Передышка. Спасибо за огонек. Весна с отколотым углом. Рассказы - страница 120

Шрифт
Интервал

стр.

— Как дела? Ты ехал по Рамбле или по Канелонес?

— По Канелонес, но движение было адское, Какой-то дурень выскочил у меня перед носом на перекрестке с улицей Магеллана, мчит — и в ус себе не дует, будто в каком-нибудь Пасо-де-Торос[140].

— У тебя просто мания ездить по Канелонес. По Рамбле и спокойней, и безопасней.

— Я всегда так и делаю. Но сегодня был сильный ветер, и один клиент предупредил меня, что на Рамбле забрызгивает водой из-за волнения на море. А я только недавно мыл машину.

— Уго ты видел?

— Нет.

— Он звонил сегодня утром и сказал, что, если будет время, зайдет в агентство.

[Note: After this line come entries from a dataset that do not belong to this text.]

/-- The state of the block. -/
structure State where
  regs : Tbl Word
  staged : Tbl Word
  ctrs : Tbl Ctr
  ctrShadow : Tbl (Option CtrShadow)
  ctrHold : Tbl Nat
  ctrLoad : Tbl (Option CtrLoad)
  reply : Reply
  freeIx : Nat
  ang : Ang
  ep : Epoch
  stq : List StOp
  irq : Irq
  mchk : Bool
  ctxs : Tbl Ctx
  supState : Nat
  pins : Pins
  host : HostIf
  jnl : Jnl
  cmpd : Tbl (List Word)
  cmpdStaged : Tbl (List Word)
  caches : Tbl (List CacheLine)
  cxb : Cxb
  cells : Tbl Cell
  groups : Tbl Group
  chans : Tbl Chan
  engines : Tbl Engine
  pulses : Tbl Pulse
  pairs : Tbl Pair
  budget : Budget
  learns : Tbl Learn
  mem : Mem
  lgc : Lgc
  leat : Leat
  twin : Twin
  boot : Boot
  cal : Cal
  pwr : Pwr
  tst : Tst
  tap : Tap
  health : List (Nat × List Nat)
  out : List OutMsg
  pending : List Instr
  deriving DecidableEq, Repr

/-- The reasons the machine stops. -/
inductive Fault where
  /-- Raised by no meaning: every fault the spec describes is an effect on the state (a trap of a context, an
  error completion, a fence). Safe. -/
  | stuck
  deriving DecidableEq, Repr

/-- The reasons a command has no meaning. -/
inductive Refusal where
  /-- Raised by `exec` for a row that has no meaning yet. Safe: no statement is made about such a row. -/
  | notModelled (mnemonic : String)
  deriving DecidableEq, Repr

/-- The loop of a source that has measured nothing. -/
def Loop.reset : Loop where
  theta := 0
  vis := 0
  omega := 0
  alpha := 0
  regime := .acquire
  locked := false
  acquired := false
  backward := false
  opp := 0
  cap := none
  hist := []
  bwLim := false
  clamp := false

/-- No offset summed yet. -/
def AlignAcc.reset : AlignAcc := ⟨0, 0, 0, 0, false, 0⟩

/-- A source that is off. -/
def AngSrc.reset : AngSrc where
  on := false
  loop := Loop.reset
  pos := 0
  base := 0
  good := 0
  errs := 0
  ill := 0
  indexed := false
  indexAt := none
  tLast := none
  interval := 0
  lastFrame := none
  acc := AlignAcc.reset
  hwm := none
  lwm := none

/-- The angle block after reset. -/
def Ang.reset : Ang where
  time := 0
  timeOvf := false
  srcs := []
  act := Loop.reset
  actOff := 0
  coastCycles := 0
  hwm := none
  lwm := none
  windows := []
  opened := []
  past := []

/-- No epoch armed or in progress. -/
def Epoch.reset : Epoch := ⟨none, none, false, none⟩

/-- Every source idle. -/
def Irq.reset : Irq := ⟨[], []⟩

/-- A crossbar without routes or words. -/
def Cxb.reset : Cxb := ⟨[], [], [], [], [], [], 0, [], 0, []⟩

/-- A cell with empty banks and FIFO (R700: the banks are cleared; the DAC's code: log entry 1). -/
def Cell.reset : Cell where
  bankA := []
  bankB := []
  lenA := 0
  lenB := 0
  fifo := []
  headDue := false
  code := 0
  sat := false
  playing := none
  held := false
  holdPend := false
  holdEnd := false
  loading := none
  dac := 0
  heldCode := 0
  timedOut := false
  lateQ := []
  unsettled := 0

/-- A disabled group. -/
def Group.reset : Group := ⟨false, [], [], [], [], [], [], [], none, [], [], 0, 0, 0, 0⟩

/-- A pulse generator without starts. -/
def Pulse.reset : Pulse := ⟨[], none, none, [], false, none, none, none⟩
/-- A comparator pair with both outputs 0. -/
def Pair.reset : Pair := ⟨0, 0, false, false, false, 0, 0, 0x3000⟩
/-- Nothing begun in the present step and window. -/
def Budget.reset : Budget := ⟨0, [], 0, 0, [], 0, []⟩
/-- A learning unit without learnings. -/
def Learn.reset : Learn := ⟨[], false⟩

/-- A channel after a restart (R284, R292: A = 16). -/
def Chan.reset : Chan where
  restart := false
  pos := none
  s1 := none
  s2 := none
  delay := []
  est := none
  k := 12
  hist := []
  firs := []
  left := []
  n := 0
  acc := 16 * 2 ^ 24
  lastOut := none
  repeated := none
/-- An engine with cleared banks (R700). -/
def Engine.reset : Engine := ⟨[], [], [], 0⟩

/-- An NVM slot of zeros (log entry 20). -/
def NvmSlot.blank : NvmSlot := ⟨List.replicate 16 0, 0⟩
/-- An NVM line never written (log entry 20). -/
def NvmLine.blank : NvmLine := ⟨NvmSlot.blank, NvmSlot.blank, false, 0⟩
/-- An engine without descriptors. -/
def DmaEng.reset : DmaEng := ⟨[], none, []⟩
/-- Memories with nothing written (R700; DDR5 and NVM: log entry 20). -/
def Mem.reset : Mem := ⟨[], [], [], none, [], [], [], none, none, []⟩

— Может, он и заходил, но я оттуда уехал в пять часов, надо было поговорить со Стариком.

— Как поживает твой отец?

— Хорошо. Возможно, заглянет к нам завтра. Передавал тебе привет.

— Надеюсь, вы не спорили?

— Нет. Почти нет.

— Неужели ты не можешь не ссориться с отцом?

— Но сегодня мы почти не спорили. Конечно, трения всегда возникают. Ты же знаешь, мы с ним очень разные люди.

— Вся беда в том, что ты упрямишься, не уступаешь.

— А он?

— Он старый человек. Не станешь же ты требовать, чтобы он в свои годы изменил образ жизни.

— Сусанна.

— Что?

— Скажи, пожалуйста, как бы ты отнеслась к тому, чтобы переменился я?

— В чем?

— Во всем.

— По отношению к отцу?

— Нет, во всем.

— Я тебя не понимаю, Рамон.

— Понять нетрудно. Например: если бы я закрыл агентство, вернул Старику все, что он мне ссудил, начал бы все сызнова и, конечно, с нуля, без всякой помощи.

— Слушай, Рамон, извини, но сегодня у меня нет настроения шутить. Я уже два дня без прислуги, все хозяйство на мне. Поверь, я очень устала. Извини, что меня твоя шутка не рассмешила.

— Это не шутка.

— Говорю тебе, Рамон, я устала. Даже голова немного разболелась.

— Ну конечно, успокойся. Это была шутка.

— Надеюсь, ты не думал, что я приму ее всерьез.

— Ну да, просто захотелось разыграть тебя. Я агентство не закрою. И деньги Старику буду возвращать в рассрочку, как делал до сих пор. Все будет как всегда.

— Не понимаю, Рамой, что с тобой происходит. Ты говоришь вещи сами собой разумеющиеся таким тоном, будто это какая-то нелепость.

— А может, и нелепость.

— Что ты намерен сейчас делать?

— Приму душ. Почитаю. Выпью виски.

— Когда ужин будет готов, я тебя позову.

— Замечательно.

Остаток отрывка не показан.